‘Halloween Kills’ Movie Review: Michael Myers’ Middling Middle Chapter
The Halloween franchise never followed a strict continuity. Sequels H20 and Resurrection ignored parts 4-6. 2018’s Halloween ignored all of them except the original. Now, Halloween Kills is the sequel to that, but it does incorporate 1981’s Halloween II. With a third film, Halloween Ends, on the way, Kills already feels like a middle chapter, and unfortunately doesn’t do much to make itself feel like a complete Michael Myers horror story.
When does ‘Halloween Kills’ take place?
Considering the trailer began with the direct aftermath of 2018’s Halloween, you might be surprised how long it takes Halloween Kills to catch up to that point. It begins in 1978, establishing young officer Hawkins (Thomas Mann) and Lonnie (Tristian Eggerling). Then it introduces survivors of the original 1978 Halloween: Tommy Doyle (Anthony Michael Hall), Lindsey Wallace (Kyle Richards) and Marion Chambers (Nancy Stephens).
Only then does Halloween Kills pick up with Laurie Strode (Jamie Lee Curtis), her daughter Karen (Judy Greer) and granddaughter Allyson (Andi Matichak) driving away from the firetrap they set for Michael Myers (James Jude Courtney) at the end of the previous movie. When Michael escapes the fire, Tommy leads a mob to kill him while Laurie, Allyson and Karen suspect he’s coming to the hospital to finish the job.
‘Halloween Kills’ sidelines the women
With all that going on, Halloween Kills unfortunately sidelines the most important characters. For the third time in the franchise, Laurie Strode waits in a hospital. There are some real missed opportunities in her storyline, too. At first, she thinks she’s succeeded in killing Michael Myers. When the inevitable happens and she has to face the news that she didn’t finish the job, there would be potential for great drama, which Curtis would be more than capable of playing. Unfortunately, she spends little time on the revelation and goes back to business making a new plan, but doesn’t get out of the hospital.
Even more egregiously, Allyson is totally sidelined. It might be forgivable if Laurie’s story gives way to the new generation of final girl, but it doesn’t. Allyson decides to join the mob and then disappears for most of the movie. Tommy is the only character with a complete arc. The others are left hanging.
Tommy’s story is interesting, but for a franchise built on female survivors to spend the bulk of its time on a dude seems wrong. Tommy was a boy Laurie was babysitting in 1978 (played by a different actor in the original movie). As an adult, he spends most of this movie talking real tough and giving a lot of rallying speeches. Hall is convincing as an unhinged survivor, but it’s also a lot of stalling.
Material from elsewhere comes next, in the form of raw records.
-- ==== Sys2Proof/Laws/Alu.lean ====
section
/-!
SUPPORT. Instructions with one function of the lane's own operands: what they compute, once for all of them.
-/
namespace Sys2Proof.Machine

/-- No operand is wider than 256 registers. -/
theorem widths_le (i : Instr) : i.widths.1 ≤ 256 ∧ i.widths.2.1 ≤ 256 ∧ i.widths.2.2 ≤ 256 := by
  have hw : ∀ t : Ty, t.words ≤ 2 := by intro t; cases t <;> simp [Ty.words]
  have hb : ∀ isp : BitVec 5, widthWords isp ≤ 32 := by decide +kernel
  have hd : ∀ b, wordWords b ≤ 2 := by decide
  have hc : ∀ c, cvtWords c ≤ 2 := by intro c; unfold cvtWords; split <;> omega
  have hs : ∀ c : Nat, (if c = 5 then 2 else 1) ≤ 2 := by intro c; split <;> omega
  unfold Instr.widths
  split
  all_goals first
    | (next f => have h1 := hw f.ty; have h2 := hb f.isp; have h3 := hd f.isp[4]; have h4 := hd f.isp[0]
                 have h5 := hc (f.imm.toNat % 32); have h6 := hc (f.imm.toNat / 256 % 32); have h7 := hs (selKind f.imm)
                 refine ⟨?_, ?_, ?_⟩ <;> dsimp only <;> omega)
    | skip
  split
  · next f _ => have h1 := hw f.ty; refine ⟨?_, ?_, ?_⟩ <;> dsimp only <;> omega
  · decide

/-- No byte of memory differs where only a team does. -/
theorem State.onlyTeam.sameBytes {uid : Nat} {s s' : State} (h : State.onlyTeam uid s s') : s.sameBytes s' := by
  intro a
  have h1 : s'.mem = s.mem := by rw [h.1]
  have h2 : s'.scratch = s.scratch := by rw [h.1]
  rw [h1, h2]
  exact ⟨rfl, rfl⟩

/-- The registers that a pass sees, of a team whose registers agree with another's for a group. -/
theorem State.seen_congr (s : State) (t : Team) {r : Regs} {g : Nat} (h : t.regs.SameAt r g) :
    ∃ q : Regs, (s.seen t).regs.SameAt q g ∧ s.seen { t with regs := r } = { s.seen t with regs := q } := by
  unfold State.seen
  cases s.shadow with
  | none => exact ⟨r, h, rfl⟩
  | some p =>
    obtain ⟨uid, q⟩ := p
    dsimp only
    by_cases hu : uid = t.uid
    · refine ⟨q, ?_, ?_⟩
      · simp only [if_pos hu]; exact .refl _ _
      · simp only [if_pos hu]
    · refine ⟨r, ?_, ?_⟩
      · simp only [if_neg hu]; exact h
      · simp only [if_neg hu]

/-- A result that reads the lane's own operands and predicates alone does not depend on other groups' passes. -/
theorem local_of_congr {s : State} {t : Team} {i : Instr} {f : Fields} {gts e : Nat} {fn : Team → Rd → Nat → LaneOut}
    (h : ∀ (u : Team) (q : Regs) (l : Nat), u.regs.SameAt q (l / 32) →
      fn { u with regs := q } { gts := gts, e := e, i := i, f := f } l = fn u { gts := gts, e := e, i := i, f := f } l) :
    Local s t i f gts e fn := by
  intro r l hr
  obtain ⟨q, h1, h2⟩ := State.seen_congr s t hr
  rw [h2]
  exact h _ _ _ h1

/-- A vector form without a carry predicate, as claims about it are stated. -/
theorem vectorForm_lanes {i : Instr} {f : Fields} {s : State} {c : Cur} {t : Team} (h : Issues i f s c t)
    (hx : ∀ s, exec i s = vectorForm i f sh readsD pred fn s) (hsel : ∀ t m, sh.sel t m = m)
    (hfull : t.allFull i f) (hgate : sh.gate = none) (hpred : ∀ q, pred = some q → q < 16)
    (hq : predOf pred (fn (s.seen t) (c.lanes t))) (hl : Local s t i f s.gts c.e (fn (s.seen t) (c.lanes t))) :
    Completes i s c t fun _ t' => LanesWrite c t t' f i.widths.1 pred fun l x =>
      x = t.laneOut (s.seen t) i f s.gts c.e (fn (s.seen t) (c.lanes t)) l := by
  obtain ⟨s', t', q, h1, h2, h3, h4, h5, h6, h7⟩ := vectorForm_completes h sh readsD pred fn hfull
    (fun k hk => by rw [hgate] at hk; cases hk)
    ⟨(widths_le i).1, hpred⟩ (by rw [hsel]; exact hq) (by rw [hsel]; exact hl)
  rw [hsel] at h7
  exact ⟨s', t', (hx s).trans h1, h3, h2, h2.sameBytes, h4, h5, q, _, h6, h7, fun l _ => rfl⟩

theorem LanesWrite.imp {c : Cur} {t t' : Team} {f : Fields} {k : Nat} {pred : Option Nat} {R R' : Nat → LaneOut → Prop}
    (h : LanesWrite c t t' f k pred R) (hr : ∀ l x, Performs c t f l → R l x → R' l x) : LanesWrite c t t' f k pred R' := by
  obtain ⟨q, x, h1, h2, h3⟩ := h
  exact ⟨q, x, h1, h2, fun l hl => hr l _ hl (h3 l hl)⟩

theorem Completes.imp {i : Instr} {s : State} {c : Cur} {t : Team} {P Q : State → Team → Prop} (h : Completes i s c t P)
    (hpq : ∀ s' t', P s' t' → Q s' t') : Completes i s c t Q := by
  obtain ⟨s', t', h1, h2, h3, h4, h5, h6, h7⟩ := h
  exact ⟨s', t', h1, h2, h3, h4, h5, h6, hpq _ _ h7⟩

/-- A scalar form without a carry predicate, as claims about it are stated. -/
theorem scalarFrom_writes {i : Instr} {f : Fields} {s : State} {c : Cur} {t : Team} (h : Issues i f s c t)
    (hx : ∀ s, exec i s = scalarFrom i f readsD from_ fn s) (hfull : t.allFull i f)
    (hg : t.guard f.grd (c.low t) = true) (hb : t.guardBad f.grd (c.low t) = false) {n : BitVec 7} (hdst : f.dst = .s n)
    (hp : (fn t (c.lanes t) { gts := s.gts, e := c.e, i := i, f := f } (c.low t)).pred = none) :
    Completes i s c t fun _ t' => ScalarWrites t t' n.toNat i.widths.1 fun x bad =>
      let o := fn t (c.lanes t) { gts := s.gts, e := c.e, i := i, f := f } (c.low t)
      x = o.val % 2 ^ (32 * i.widths.1) ∧ bad = o.bad := by
  obtain ⟨s', t', h1, h2, h3, h4, h5, ⟨h6, h7, h8, h9, h10⟩, h11⟩ :=
    scalarFrom_completes h readsD from_ fn hfull hg hb hdst
  refine ⟨s', t', (hx s).trans h1, h3, h2, h2.sameBytes, h4, h5, _, _, ⟨rfl, rfl⟩, ?_⟩
  obtain ⟨h12, h13⟩ := h10 hp
  rw [h11, h7, h8, h12, h13]
  have hsr : ∀ (r : Regs) (k x : Nat) (b : Bool), r.setSs n.toNat k x b =
      { r with s := (r.setSs n.toNat k x b).s, sPoison := (r.setSs n.toNat k x b).sPoison } := by
    intro r k x b
    unfold Regs.setSs
    split
    · rfl
    · split <;> rfl
  rw [hsr]

/-- What an instruction of this shape computes. -/
theorem aluOp_computes {i : Instr} {f : Fields} {readsD : Bool} {op : Nat → Nat → Nat → Nat}
    (hx : ∀ s, exec i s = aluOp i f readsD op s) {V : Nat → Nat → Nat → Nat → Prop}
    (hV : ∀ d a b, V d a b (op d a b % 2 ^ (32 * i.widths.1))) : Computes i f readsD V := by
  intro s c t h hfull
  have hw := widths_le i
  refine ⟨fun hns => ?_, fun n hn hg hb => ?_⟩
  · refine (vectorForm_lanes h (sh := {}) (readsD := readsD) (pred := none)
      (fn := fun _ _ t r l =>
        { val := op (if readsD then t.src r f.dst i.widths.1 l else 0) (t.src r f.sa i.widths.2.1 l)
            (t.src r f.sb i.widths.2.2 l)
          bad := (readsD && t.bad f.dst i.widths.1 l) || t.bad f.sa i.widths.2.1 l || t.bad f.sb i.widths.2.2 l })
      (fun s => by rw [hx]; unfold aluOp; rw [hns]; rfl) (fun _ _ => rfl) hfull rfl
      (fun _ h => by cases h) (fun _ _ _ _ h => by cases h) ?_).imp fun s' t' hl => hl.imp fun l x _ hx => ?_
    · apply local_of_congr
      intro u q l hq
      simp only [Team.src_congr hq _ _ rfl hw.1, Team.src_congr hq _ _ rfl hw.2.1, Team.src_congr hq _ _ rfl hw.2.2,
        Team.bad_congr hq _ rfl hw.1, Team.bad_congr hq _ rfl hw.2.1, Team.bad_congr hq _ rfl hw.2.2]
    · rw [hx]
      exact ⟨hV _ _ _, rfl⟩
  · refine (scalarFrom_writes h (readsD := readsD) (from_ := fun _ m => [(Mask.lowest m).getD 0 / 32]) (fn := fun t _ r l =>
        { val := op (if readsD then t.src r f.dst i.widths.1 l else 0) (t.src r f.sa i.widths.2.1 l)
            (t.src r f.sb i.widths.2.2 l)
          bad := (readsD && t.bad f.dst i.widths.1 l) || t.bad f.sa i.widths.2.1 l || t.bad f.sb i.widths.2.2 l })
      (fun s => by
        rw [hx]; unfold aluOp; rw [show f.dst.isKind .s = true by rw [hn]; rfl]; rfl) hfull hg hb hn rfl).imp fun s' t' hs => ?_
    obtain ⟨x, bad, ⟨h1, h2⟩, h3⟩ := hs
    refine ⟨x, bad, ⟨?_, h2⟩, h3⟩
    rw [h1]
    exact hV _ _ _

/-! ## Elements -/

theorem elemW_pos (t : Ty) : 0 < elemW t := by cases t <;> simp [elemW]

/-- Joined elements read as the elements, each in its width. -/
theorem elemAt_joinElems (t : Ty) (l : List Nat) (e : Nat) :
    elemAt t (joinElems t l) e = if e < l.length then l.getD e 0 % 2 ^ elemW t else 0 := by
  unfold elemAt bitsAt
  induction l generalizing e with
  | nil => simp [joinElems]
  | cons x rest ih =>
    rw [joinElems]
    cases e with
    | zero => simp [Nat.add_mul_mod_self_left]
    | succ e =>
      have hp : 0 < 2 ^ elemW t := Nat.two_pow_pos _
      rw [Nat.mul_succ, Nat.add_comm (elemW t * e), Nat.pow_add, ← Nat.div_div_eq_div_mul,
        Nat.add_mul_div_left _ _ hp, Nat.div_eq_of_lt (Nat.mod_lt _ hp), Nat.zero_add, ih]
      simp

theorem joinElems_lt (t : Ty) (l : List Nat) : joinElems t l < 2 ^ (elemW t * l.length) := by
  induction l with
  | nil => simp [joinElems]
  | cons x rest ih =>
    rw [joinElems, List.length_cons, Nat.mul_succ, Nat.add_comm (elemW t * rest.length), Nat.pow_add]
    have hp : 0 < 2 ^ elemW t := Nat.two_pow_pos _
    have h1 : x % 2 ^ elemW t < 2 ^ elemW t := Nat.mod_lt _ hp
    have h2 : 2 ^ elemW t * (joinElems t rest + 1) ≤ 2 ^ elemW t * 2 ^ (elemW t * rest.length) := Nat.mul_le_mul_left _ ih
    rw [Nat.mul_succ] at h2
    omega

theorem elem_width (t : Ty) : elemW t * elemN t = 32 * t.words := by cases t <;> rfl

/-- Element `e` of an operation on elements. -/
theorem elemAt_mapElems (t : Ty) (op : Nat → Nat → Nat → Nat) (d a b e : Nat) (he : e < elemN t) :
    elemAt t (mapElems t op d a b % 2 ^ (32 * t.words)) e =
      op (elemAt t d e) (elemAt t a e) (elemAt t b e) % 2 ^ elemW t := by
  unfold mapElems
  have hl : ((List.range (elemN t)).map fun e => op (elemAt t d e) (elemAt t a e) (elemAt t b e)).length = elemN t := by
    simp
  rw [Nat.mod_eq_of_lt, elemAt_joinElems, hl, if_pos he, List.getD_eq_getElem?_getD, List.getElem?_map,
    List.getElem?_range he]
  · rfl
  · have := joinElems_lt t ((List.range (elemN t)).map fun e => op (elemAt t d e) (elemAt t a e) (elemAt t b e))
    rwa [hl, elem_width] at this

theorem elemAt_lt (t : Ty) (x e : Nat) : elemAt t x e < 2 ^ elemW t := Nat.mod_lt _ (Nat.two_pow_pos _)

theorem wrap_lt (w : Nat) (x : Int) : wrap w x < 2 ^ w := by
  unfold wrap
  have h : (0 : Int) < ((2 ^ w : Nat) : Int) := by exact_mod_cast Nat.two_pow_pos w
  have h1 := Int.emod_lt_of_pos x h
  have h2 := Int.emod_nonneg x (Int.ne_of_gt h)
  omega

theorem wrap_cast (w : Nat) (x : Int) : ((wrap w x : Nat) : Int) = x % 2 ^ w := by
  unfold wrap
  have h : (0 : Int) < ((2 ^ w : Nat) : Int) := by exact_mod_cast Nat.two_pow_pos w
  have h2 := Int.emod_nonneg x (Int.ne_of_gt h)
  rw [Int.toNat_of_nonneg h2]
  simp

/-- A signed value of a width, wrapped to the width, reads as itself. -/
theorem signed_wrap (w : Nat) (hw : 0 < w) (x : Int) (h1 : -(2 ^ (w - 1) : Int) ≤ x) (h2 : x < 2 ^ (w - 1)) :
    signed w (wrap w x) = x := by
  obtain ⟨v, rfl⟩ : ∃ v, w = v + 1 := ⟨w - 1, by omega⟩
  simp only [Nat.add_sub_cancel] at h1 h2
  have hp : (2 : Int) ^ (v + 1) = 2 * 2 ^ v := by rw [Int.pow_succ]; omega
  have hpn : (2 : Nat) ^ (v + 1) = 2 * 2 ^ v := by rw [Nat.pow_succ]; omega
  have hc := wrap_cast (v + 1) x
  rw [hp] at hc
  have hcast : ((2 ^ v : Nat) : Int) = 2 ^ v := by simp
  have hpos : (0 : Int) < 2 ^ v := by rw [← hcast]; exact_mod_cast Nat.two_pow_pos v
  have hx : x % (2 * 2 ^ v) = if 0 ≤ x then x else x + 2 * 2 ^ v := by
    split
    · rw [Int.emod_eq_of_lt] <;> omega
    · rw [← Int.add_emod_right, Int.emod_eq_of_lt] <;> omega
  rw [hx] at hc
  unfold signed
  rw [hpn]
  split at hc
  · rw [if_pos (by omega)]; exact hc
  · rw [if_neg (by omega)]
    omega

/-- Fitting an exact integer to a width gives it as R56 says. -/
theorem fits_fitW (sgn sat : Bool) (w : Nat) (hw : 0 < w) (x : Int) : Fits sgn sat w x (fitW sgn sat w x) := by
  unfold Fits fitW
  refine ⟨wrap_lt _ _, ?_⟩
  have hcast : ∀ k : Nat, ((2 ^ k : Nat) : Int) = 2 ^ k := by intro k; simp
  have hpos : ∀ k : Nat, (0 : Int) < 2 ^ k := by intro k; rw [← hcast]; exact_mod_cast Nat.two_pow_pos k
  have h1 := hpos (w - 1)
  have h2 := hpos w
  cases sat with
  | false =>
    simp only [Bool.false_eq_true, if_false]
    rw [wrap_cast, Int.emod_emod]
  | true =>
    simp only [if_true]
    cases sgn with
    | true =>
      simp only [if_true]
      apply signed_wrap w hw
      · unfold clampInt minInt maxInt
        simp only [if_true, hcast]
        split
        · omega
        · split <;> omega
      · unfold clampInt minInt maxInt
        simp only [if_true, hcast]
        split
        · omega
        · split <;> omega
    | false =>
      simp only [Bool.false_eq_true, if_false]
      rw [wrap_cast, Int.emod_eq_of_lt]
      · unfold clampInt minInt maxInt
        simp only [Bool.false_eq_true, if_false, hcast]
        split
        · omega
        · split <;> omega
      · unfold clampInt minInt maxInt
        simp only [Bool.false_eq_true, if_false, hcast]
        split
        · omega
        · split <;> omega

/-- An element operation on integers gives each element as R177 says. -/
theorem intOp_elementwise (t : Ty) (sat : Bool) (op : Int → Int → Int → Int) (d a b : Nat) :
    Elementwise t sat op d a b
      (mapElems t (fun d a b => fit t sat (op (intOf t d) (intOf t a) (intOf t b))) d a b % 2 ^ (32 * t.words)) := by
  intro e he
  rw [elemAt_mapElems _ _ _ _ _ _ he]
  unfold fit
  rw [Nat.mod_eq_of_lt]
  · exact fits_fitW _ _ _ (elemW_pos t) _
  · exact wrap_lt _ _

end Sys2Proof.Machine
end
Michael Myers murders aren’t the deadliest part of the movie
Tommy’s story is also what makes Halloween Kills mostly a bummer. 2018’s Halloween was triumphant, which may seem odd to say about a horror movie, but these are about survivors ultimately. The chaos that results from Tommy’s mob is palpable, with characters trampling each other. The film is not wrong about the nature of people driven to violence, but it’s still depressing. That also likens Halloween Kills to middle chapters like The Empire Strikes Back, but Halloween Kills is no Empire Strikes Back.
There are some great moments throughout this exploration of Michael Myers victims and survivors. The film takes its time stalling, but when Myers gets going, he’s unrelenting. That goes for both modern day scenes and 1978 flashbacks, which blend seamlessly with the two films set in 1978.
There is potential in the characters bonding over shared trauma. Tommy, Lindsey and Marion both lived through Myers attacks. Other characters grew up in a town living with this legacy for 40 years. Unfortunately, this never really goes anywhere and the returning characters usurp all the new characters introduced in the 2018 movie.
‘Halloween Kills’ is unfinished
There are some questionable moments, too. The trio of kids who have never heard of Michael Myers is completely absurd. No matter how young they are, they live in Haddonfield, Illinois. Everybody in Haddonfield has heard about Michael Myers. In the last movie the young characters even knew about the ‘80s and ‘90s sequels because they dismissed them as rumors.
There are also two characters who stay home while the rest of the town is out looking for Michael Myers. These grown adult men still go to check noises at the door by themselves, when they know for a fact Michael Myers is on the loose. Bad decisions may be the stock and trade of horror movies, but these guys are just asking for it.
Halloween Kills also feels like Back to the Future Part II, The Matrix Reloaded and Pirates of the Caribbean: Dead Man’s Chest. Whenever they make a second and third film together (in this case at least having written or outlined Halloween Ends), the middle chapter never has a real ending. Some of the unorthodox choices in Halloween Kills might have worked if they’d reached a conclusion. No matter how good Halloween Ends may be, it can’t retroactively make Halloween Kills feel like a complete movie.